Prepare Training Dataset

Here’s some example code prepare.py, it will download public imikolov dataset and split it into multiple files according to job parallelism(trainers count). Modify SPLIT_COUNT at the begining of prepare.py to change the count of output files.

In the real world, we often use MapReduce job’s output as training data, so there will be lots of files. You can use mod to assign training file to trainers:

import os
train_list = []
flist = os.listdir("/train_data/")
for f in flist:
  suffix = int(f.split("-")[1])
  if suffix % TRAINER_COUNT == TRAINER_ID:
    train_list.append(f)

Example code prepare.py will split training data and testing data into 3 files with digital suffix like -00000, -00001 and-00002:

train.txt
train.txt-00000
train.txt-00001
train.txt-00002
test.txt
test.txt-00000
test.txt-00001
test.txt-00002

When job started, every trainer needs to get it’s own part of data. In some distributed systems a storage service will be provided, so the date under that path can be accessed by all the trainer nodes. Without the storage service, you must copy the training data to each trainer node.

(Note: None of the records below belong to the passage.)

-- ==== Sys2Proof/Syntax.lean ====
section
/-!
DEFINITION. The commands: one constructor of `Instr` for each row of the table of operations and events, with the operands
the spec gives it, and `Request`, the requests of the line link without their tag (what the request queue holds, R170).

Operands that travel in a frame are numbers of the width R192's tables give them, out-of-range values among them: the owning
block judges them (R192). A choice the port has already judged is a name (a DONE result, a FAULT code).
-/

namespace Sys2Proof

/-- One of the two arms of a feed position (R89). -/
inductive Arm where
  | A
  | B
  deriving DecidableEq, Repr

/-- One of the two serial ports. -/
inductive Port where
  | line
  | vehicle
  deriving DecidableEq, Repr

/-- The rate the link rate strap selects for both ports (chapter 10, introduction). -/
inductive LinkRate where
  | baud115200
  | baud460800
  deriving DecidableEq, Repr

/-- A digital field input with a filter (R130). -/
inductive FieldInput where
  | copy (line : Nat)
  | divert (line : Nat)
  | pressRunning (line : Nat)
  | revolutionMark (position : Nat)
  | spliceConfirm (position : Nat)
  | emergencyStop
  deriving DecidableEq, Repr

/-- The result a DONE carries (R192: a result outside these is discarded by the port). -/
inductive DoneResult where
  | ok
  | empty
  | blocked
  | abandoned
  deriving DecidableEq, Repr

/-- The code a FAULT frame carries (R192: any other code is discarded by the port). -/
inductive ReportedFault where
  | drive
  | battery
  | obstacle
  | load
  deriving DecidableEq, Repr

/-- The reel data block of INTAKE, RESTOCK and LOADREEL (12.4); mass 0 stands for absent. -/
structure ReelData where
  id : Nat
  grade : Nat
  width : Nat
  diameter : Nat
  caliper : Nat
  mass : Nat
  deriving DecidableEq, Repr

/-- The sixteen run parameters of a feed position (R88), as POSCFG carries them. -/
structure Params where
  spliceDiameter : Nat
  coreDiameter : Nat
  returnDiameter : Nat
  accelLength : Nat
  armLength : Nat
  fireLength : Nat
  pasteToCut : Nat
  confirmLength : Nat
  pastePulse : Nat
  cutPulse : Nat
  matchTolerance : Nat
  matchHold : Nat
  leadTime : Nat
  callOffLength : Nat
  urgentMargin : Nat
  tensionSetpoint : Nat
  deriving DecidableEq, Repr

/-- A request of the line computer without its tag: the fields of 12.3's table. -/
inductive Request where
  | ident
  | status
  | setclock (value : Nat)
  | restart
  | defnode (node zone kind : Nat)
  | defbay (bay node height : Nat)
  | defroute (src dst length : Nat) (zones : List Nat)
  | defpos (position node enabled : Nat)
  | commit
  | intake (reel : ReelData) (node bay : Nat)
  | restock (reel : ReelData) (origin arrival bay level : Nat)
  | reelinfo (reel mode : Nat)
  | remove (reel : Nat)
  | resttime (grade minutes : Nat)
  | bayinfo (bay mode : Nat)
  | deliver (position reel priority : Nat)
  | relocate (reel bay priority : Nat)
  | ret (position arm bay priority : Nat)
  | clear (position arm priority : Nat)
  | park (vehicle node priority : Nat)
  | cancel (order : Nat)
  | resolve (order action : Nat)
  | orderinfo (order mode : Nat)
  | halt (vehicle : Nat)
  | resume (vehicle : Nat)
  | retire (vehicle : Nat)
  | vehinfo (vehicle : Nat)
  | vehcfg (offerTimeout heartbeat lowBattery zoneWait : Nat)
  | poscfg (position : Nat) (params : Params)
  | demand (position grade width : Nat)
  | thread (position arm : Nat)
  | loadreel (position arm : Nat) (reel : ReelData)
  | unload (position : Nat)
  | buttoff (position arm : Nat)
  | posinfo (position : Nat)
  | prepared (position arm : Nat)
  | splicenow (position : Nat)
  | splicefix (position arm : Nat)
  | linecfg (line steady filter : Nat)
  | lineinfo (line : Nat)
  | envset (slot action : Nat) (codes levels : List Nat) (offset : Int)
  | envsel (line startSlot startSignature spliceSlot spliceSignature : Nat)
  | envinfo (slot probe : Nat)
  | runstart (line number target : Nat)
  | runend (line : Nat)
  | runinfo (line : Nat)
  | splicelist (line first : Nat)
  | noticecfg (source mode level : Nat)
  deriving DecidableEq, Repr

/-- The commands, one for each row of the table of operations and events. The requests carry the tag their reply echoes
(R171). -/
inductive Instr where
  -- ports and transmitters
  | pinReset (strap : LinkRate)
  | lineFrameReceived (bytes : Bytes)
  | oversizeLength (port : Port) (length : Byte)
  | gapTimeout (port : Port)
  | requestTaken
  | lineFrameSent
  -- requests of the line computer
  | ident (tag : Nat)
  | status (tag : Nat)
  | setclock (tag value : Nat)
  | restart (tag : Nat)
  | defnode (tag node zone kind : Nat)
  | defbay (tag bay node height : Nat)
  | defroute (tag src dst length : Nat) (zones : List Nat)
  | defpos (tag position node enabled : Nat)
  | commit (tag : Nat)
  | intake (tag : Nat) (reel : ReelData) (node bay : Nat)
  | restock (tag : Nat) (reel : ReelData) (origin arrival bay level : Nat)
  | reelinfo (tag reel mode : Nat)
  | remove (tag reel : Nat)
  | resttime (tag grade minutes : Nat)
  | bayinfo (tag bay mode : Nat)
  | deliver (tag position reel priority : Nat)
  | relocate (tag reel bay priority : Nat)
  | ret (tag position arm bay priority : Nat)
  | clear (tag position arm priority : Nat)
  | park (tag vehicle node priority : Nat)
  | cancel (tag order : Nat)
  | resolve (tag order action : Nat)
  | orderinfo (tag order mode : Nat)
  | halt (tag vehicle : Nat)
  | resume (tag vehicle : Nat)
  | retire (tag vehicle : Nat)
  | vehinfo (tag vehicle : Nat)
  | vehcfg (tag offerTimeout heartbeat lowBattery zoneWait : Nat)
  | poscfg (tag position : Nat) (params : Params)
  | demand (tag position grade width : Nat)
  | thread (tag position arm : Nat)
  | loadreel (tag position arm : Nat) (reel : ReelData)
  | unload (tag position : Nat)
  | buttoff (tag position arm : Nat)
  | posinfo (tag position : Nat)
  | prepared (tag position arm : Nat)
  | splicenow (tag position : Nat)
  | splicefix (tag position arm : Nat)
  | linecfg (tag line steady filter : Nat)
  | lineinfo (tag line : Nat)
  | envset (tag slot action : Nat) (codes levels : List Nat) (offset : Int)
  | envsel (tag line startSlot startSignature spliceSlot spliceSignature : Nat)
  | envinfo (tag slot probe : Nat)
  | runstart (tag line number target : Nat)
  | runend (tag line : Nat)
  | runinfo (tag line : Nat)
  | splicelist (tag line first : Nat)
  | noticecfg (tag source mode level : Nat)
  -- vehicle link frames
  | vehicleFrameDiscarded (bytes : Bytes)
  | join (vehicle node load battery : Nat)
  | take (vehicle order leg : Nat)
  | pass (vehicle zone : Nat)
  | done (vehicle order leg : Nat) (result : DoneResult) (node reel : Nat)
  | alive (vehicle battery node : Nat)
  | fault (vehicle : Nat) (code : ReportedFault)
  | ready (vehicle : Nat)
  | vehicleFrameSent
  -- timers and the hall clock
  | offerTimeout (vehicle : Nat)
  | silenceTimeout (vehicle : Nat)
  | zoneWaitLimit (order : Nat)
  | hallClockTick
  | restWatchReached
  -- feed positions and splices
  | speedWindow (position standbyCounts : Nat)
  | matchHoldExpiry (position : Nat)
  | webCount (position : Nat)
  | pasteEnd (position : Nat)
  | cutEnd (position : Nat)
  | firingTimeout (position : Nat)
  | confirmWindowExpiry (position : Nat)
  | confirmEdge (position : Nat)
  | revolutionMark (position : Nat)
  -- copy counting and field inputs
  | copyEvent (line : Nat)
  | divertChange (line : Nat) (active : Bool)
  | pressRunningRise (line : Nat)
  | pressRunningFall (line : Nat)
  | estopAsserted
  | estopReleased
  | tensionSampleDelivered (sample : Nat)
  | inputFilterSample (input : FieldInput) (high : Bool)
  | conversionIntervalStart
  deriving DecidableEq, Repr

end Sys2Proof
end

Different training jobs may have different data format and reader() function, developers may need to write different data prepare scripts and reader() functions for their job.

Prepare Training program

We’ll create a workspace directory on each node, storing your training program, dependencies, mounted or downloaded dataset directory.

Your workspace may looks like:

.
|-- my_lib.py
|-- word_dict.pickle
|-- train.py
|-- train_data_dir/
|   |-- train.txt-00000
|   |-- train.txt-00001
|   |-- train.txt-00002
`-- test_data_dir/
    |-- test.txt-00000
    |-- test.txt-00001
    `-- test.txt-00002
  • my_lib.py: user defined libraries, like PIL libs. This is optional.

  • word_dict.pickle: dict file for training word embeding.

  • train.py: training program. Sample code: api_train_v2_cluster.py. NOTE: You may need to modify the head part of train.py when using different cluster platform to retrive configuration environment variables:

    cluster_train_file = "./train_data_dir/train/train.txt"
    cluster_test_file = "./test_data_dir/test/test.txt"
    node_id = os.getenv("OMPI_COMM_WORLD_RANK")
    if not node_id:
        raise EnvironmentError("must provied OMPI_COMM_WORLD_RANK")
    
  • train_data_dir: containing training data. Mount from storage service or copy trainning data to here.

  • test_data_dir: containing testing data.